** RECORDED DATA **
※ ※ ※

/-- A window's audit ends once its last tree has been audited and every reference verdict has the narrow verdict it is compared with
(R236, R237). -/
def Block.auditSettled (b : Block) (c w : Nat) : Block :=
  let p := b.win c w
  let formed (m : AuditMark) : Bool := p.verdicts.any (fun v => v.rank == m.rank && v.late == m.late && v.ens == m.ens)
  b.when (p.auditReady && p.audits.all (fun m => m.ref.isNone || formed m)) (fun b => b.auditEnd c w)

/-- Form the verdict of one vector and ensemble (R247 to R250). -/
def Block.formVerdict (b : Block) (c w : Nat) (fs : List Feature) (e : Ensemble) (ens : Nat) (v : FeatVec) : Block :=
  let (r, b) := b.scoreVector c fs e (vectorCodeBytes v.record) ((b.win c w).causes v ens)
  let y : Verdict := { rank := v.rank, late := v.late, ens := ens, code := r.code, acc := r.acc, satMask := r.satMask, cause := r.cause,
                       audited := v.audited }
  let b := (b.modWin c w (fun p => { p with verdicts := p.verdicts ++ [y] })).settleFlip c w v.rank v.late ens
  if bitOf e.flags 1 && !v.late then b.ensembleRun c w e ens v.rank r.code (r.acc.getD e.primary 0) else b

/-- The first verdict of a pass that is not formed yet, in the order of R250: the rank of its on-time vector and its ensemble, of `n`. -/
def PassWin.firstOpen (p : PassWin) (n : Nat) : Option (Nat × Nat) :=
  (p.vectors.filter (fun v => !v.late)).findSome? (fun v =>
    ((List.range n).find? (fun e => !p.verdicts.any (fun y => y.rank == v.rank && !y.late && y.ens == e))).map (fun e => (v.rank, e)))

/-- The ensemble alarms of a pass leave in the order of their verdict records, vectors first (R250), each as soon as the verdicts before it are
formed (R32); all that are formed leave before the partials of the pass and at its RESULT step (`last`; DEDUCED, log 52). -/
def Block.sendAlarms (b : Block) (c w : Nat) (last : Bool) : Block :=
  let p := b.win c w
  let order (x y : Nat × Nat) : Bool := decide (x.1 < y.1) || (x.1 == y.1 && decide (x.2 ≤ y.2))
  let ready (a : Nat × Nat × Nat) : Bool :=
    last || (match p.firstOpen (planEnsembles (b.ctxPlan c)).length with | some o => !order o (a.1, a.2.1) | none => true)
  (b.modWin c w (fun p => { p with alarms := p.alarms.filter (fun a => !ready a) })).forEach
    ((p.alarms.filter ready).mergeSort (fun x y => order (x.1, x.2.1) (y.1, y.2.1))) (fun b a => b.passAlarm c w 0x0C01 12 a.1 a.2.2)

/-- The list positions of an ensemble that name rule groups. -/
def Ensemble.rulePositions (e : Ensemble) : List Nat :=
  (List.range e.trees.length).filter (fun i => ((e.trees[i]?).map TreeRef.rule).getD false)

/-- The verdicts of an ensemble are formed once every group has been scored and every rule position searched, before which none
exists. -/
def Block.verdictsWhenDone (b : Block) (c w : Nat) (fs : List Feature) (e : Ensemble) (ens : Nat) : Block :=
  let p := b.win c w
  let done : Bool := (List.range e.groups).all (fun g => g ∈ sget (fun _ => []) p.scored ens) &&
    e.rulePositions.all (fun i => i ∈ sget (fun _ => []) p.ruled ens) && !p.verdicts.any (fun v => v.ens == ens)
  if done then ((b.forEach p.vectors (fun b v => b.formVerdict c w fs e ens v)).auditSettled c w).sendAlarms c w false else b

/-- The features and an ensemble of the plan of a context. -/
def Block.ensembleOf (b : Block) (c ens : Nat) : Option (List Feature × Ensemble) :=
  let plan := b.ctxPlan c
  ((planEnsembles plan)[ens]?).map (fun e => (planFeatures plan, e))

/-- A tree of an ensemble is BAD (R257, R260). Its groups count as they are when their own searches run (R275). -/
def PlaneUnit.storeErr (u : PlaneUnit) (e : Ensemble) : Bool := e.trees.any (fun t => !t.rule && !(slotIn u.trees t.slot).usable)

/-- Searches of one group in its bank: how many start, and how many of them take the default leaf (R270, R278). -/
def Block.countSearches (b : Block) (n misses : Nat) : Block :=
  let b := b.countWide Reg.RUL_SEARCH_LO n
  if misses = 0 then b else (b.count Reg.RUL_NOMATCH misses).flag Reg.RUL_STS 1

/-- Add an entry to a list that has it not. -/
def addOnce (x : Nat) (l : List Nat) : List Nat := if x ∈ l then l else l ++ [x]

/-- SCORE for one context and ensemble: groups from `first` on, in quad `q` (R247, R255, R257). `errs` are the positions of the vectors
whose fetch returned an uncorrected error. -/
def Block.scoreStep (b : Block) (c w ens first count q : Nat) (errs : List Nat) : Block :=
  match b.ensembleOf c ens with
  | none => b
  | some (fs, e) =>
    let p := b.win c w
    let gs := (List.range count).map (· + first) |>.filter (fun g => decide (g < e.groups))
    let trees := gs.map (fun g => ((e.trees.drop (32 * g)).take 32))
    let lost := trees.any (fun ts => (List.range ts.length).any (fun j => b.laneLost q j))
    let evals := (trees.map (fun ts => (ts.filter (fun t => !t.rule)).length)).foldl (· + ·) 0 * p.vectors.length
    let store := b.tray.plane.storeErr e
    let hit := (List.range p.vectors.length).any (fun i => i ∈ errs)
    let b := b.modWin c w (fun p =>
      { p with scored := smodify (fun _ => []) p.scored ens (fun l => gs.foldl (fun l g => addOnce g l) l),
               laneLost := if lost then addOnce ens p.laneLost else p.laneLost,
               bankLost := if store then addOnce ens p.bankLost else p.bankLost,
               vectors := (p.vectors.zip (List.range p.vectors.length)).map (fun v =>
                 if v.2 ∈ errs then { v.1 with fetchErr := addOnce ens v.1.fetchErr } else v.1) })
    let b := if hit then b.flag Reg.ENS_STS 4 else b
    (b.countWide Reg.ENS_EVALS_LO evals).verdictsWhenDone c w fs e ens

/-- RULE for one context and ensemble: the group at list position `i`, in bank `bank` (R270, R275). `errs` are the positions of the vectors
whose search met a check word mismatch or an uncorrected error: the first such search keeps its leaf, and the group is BAD from the next
vector on (R277). -/
def Block.ruleStep (b : Block) (c w ens i bank : Nat) (errs : List Nat) : Block :=
  match b.ensembleOf c ens with
  | none => b
  | some (fs, e) =>
    match e.trees[i]? with
    | none => b
    | some t =>
      if !t.rule then b
      else
        let g := slotIn b.tray.plane.groups t.slot
        let p := b.win c w
        let failed := b.isSet Reg.RUL_STS (4 + bank)
        let faults := if failed || !g.usable then [] else errs.filter (· < p.vectors.length)
        let misses := (p.vectors.filter (fun v => (ruleMatch g.bytes (ruleKey fs g.bytes (vectorCodeBytes v.record))).isNone)).length
        let b := b.modWin c w (fun p =>
          { p with ruled := smodify (fun _ => []) p.ruled ens (addOnce i),
                   bankLost := if failed || !g.usable then addOnce ens p.bankLost else p.bankLost,
                   vectors := (p.vectors.zip (List.range p.vectors.length)).map (fun v =>
                     if faults.any (· < v.2) then { v.1 with bankErr := addOnce ens v.1.bankErr } else v.1) })
        let b := if faults.isEmpty then b else b.groupFault t.slot
        (if failed then b else b.countSearches p.vectors.length misses).verdictsWhenDone c w fs e ens

/-! ### The reference evaluation (R236, R253, R276) -/

/-- The binary32 value of a feature of a vector by its key. -/
def FeatVec.value (v : FeatVec) (key : Nat) : Nat := sget (fun _ => f32NaN) v.feats key

/-- The feature that a slot and half name. -/
def featureNamed (fs : List Feature) (slot : Nat) (half : Bool) : Option Feature :=
  featureAt fs (slot + (if slotSplit fs slot && half then 256 else 0))

/-- A feature that the reference lane takes at its code (R253). -/
def Feature.atCode (f : Feature) : Bool := f.kind == 0x0C || f.kind == 0x0D || f.cat

/-- The reference bit of node `i` of a tree (R236, R253). -/
def refBit (fs : List Feature) (img ref : Bytes) (v : FeatVec) (i : Nat) : Bool :=
  let n := treeNode img i
  let narrow := nodeBit fs (vectorCodeBytes v.record) n
  if nodeKind n ≠ 0 then narrow
  else match featureNamed fs (nodeSlot n) (nodeHalf n) with
    | none => narrow
    | some f =>
      let x := v.value f.key
      if f.atCode then narrow else if f32Nan x then nodeDef n else f32Le (fieldAt ref (16 + 4 * i) 4) x

/-- The reference leaf index of a tree. -/
def refLeafIndex (fs : List Feature) (img ref : Bytes) (v : FeatVec) : Nat := walkTree (refBit fs img ref v) 8 0 0

/-- Field `k` of a reference key (R276): thermometer bits that some entry cares for come from the value, the rest from the narrow key. -/
def refField (fs : List Feature) (img : Bytes) (v : FeatVec) (k : Nat) : Nat :=
  let narrow := ruleField fs img (vectorCodeBytes v.record) k
  let (slot, enc, half) := groupField img k
  match enc, featureNamed fs slot half with
  | 1, some f =>
    let x := v.value f.key
    if f32Nan x then narrow
    else (List.range 14).foldl (fun a i =>
      if groupCares img k (i + 1) then a - bitsOf a i i * 2 ^ i + bit (f32Le (groupThr img k (i + 1)) x) * 2 ^ i else a) narrow
  | _, _ => narrow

※ ※ ※

** ABOUT THIS EXERCISE **
Could you reproduce, exactly, every line above from the line with "let evals := (trees.map" to the line with "p with scored", and no other line? Both ends count.

** SOLUTION FOR THIS EXERCISE **
    let evals := (trees.map (fun ts => (ts.filter (fun t => !t.rule)).length)).foldl (· + ·) 0 * p.vectors.length
    let store := b.tray.plane.storeErr e
    let hit := (List.range p.vectors.length).any (fun i => i ∈ errs)
    let b := b.modWin c w (fun p =>
      { p with scored := smodify (fun _ => []) p.scored ens (fun l => gs.foldl (fun l g => addOnce g l) l),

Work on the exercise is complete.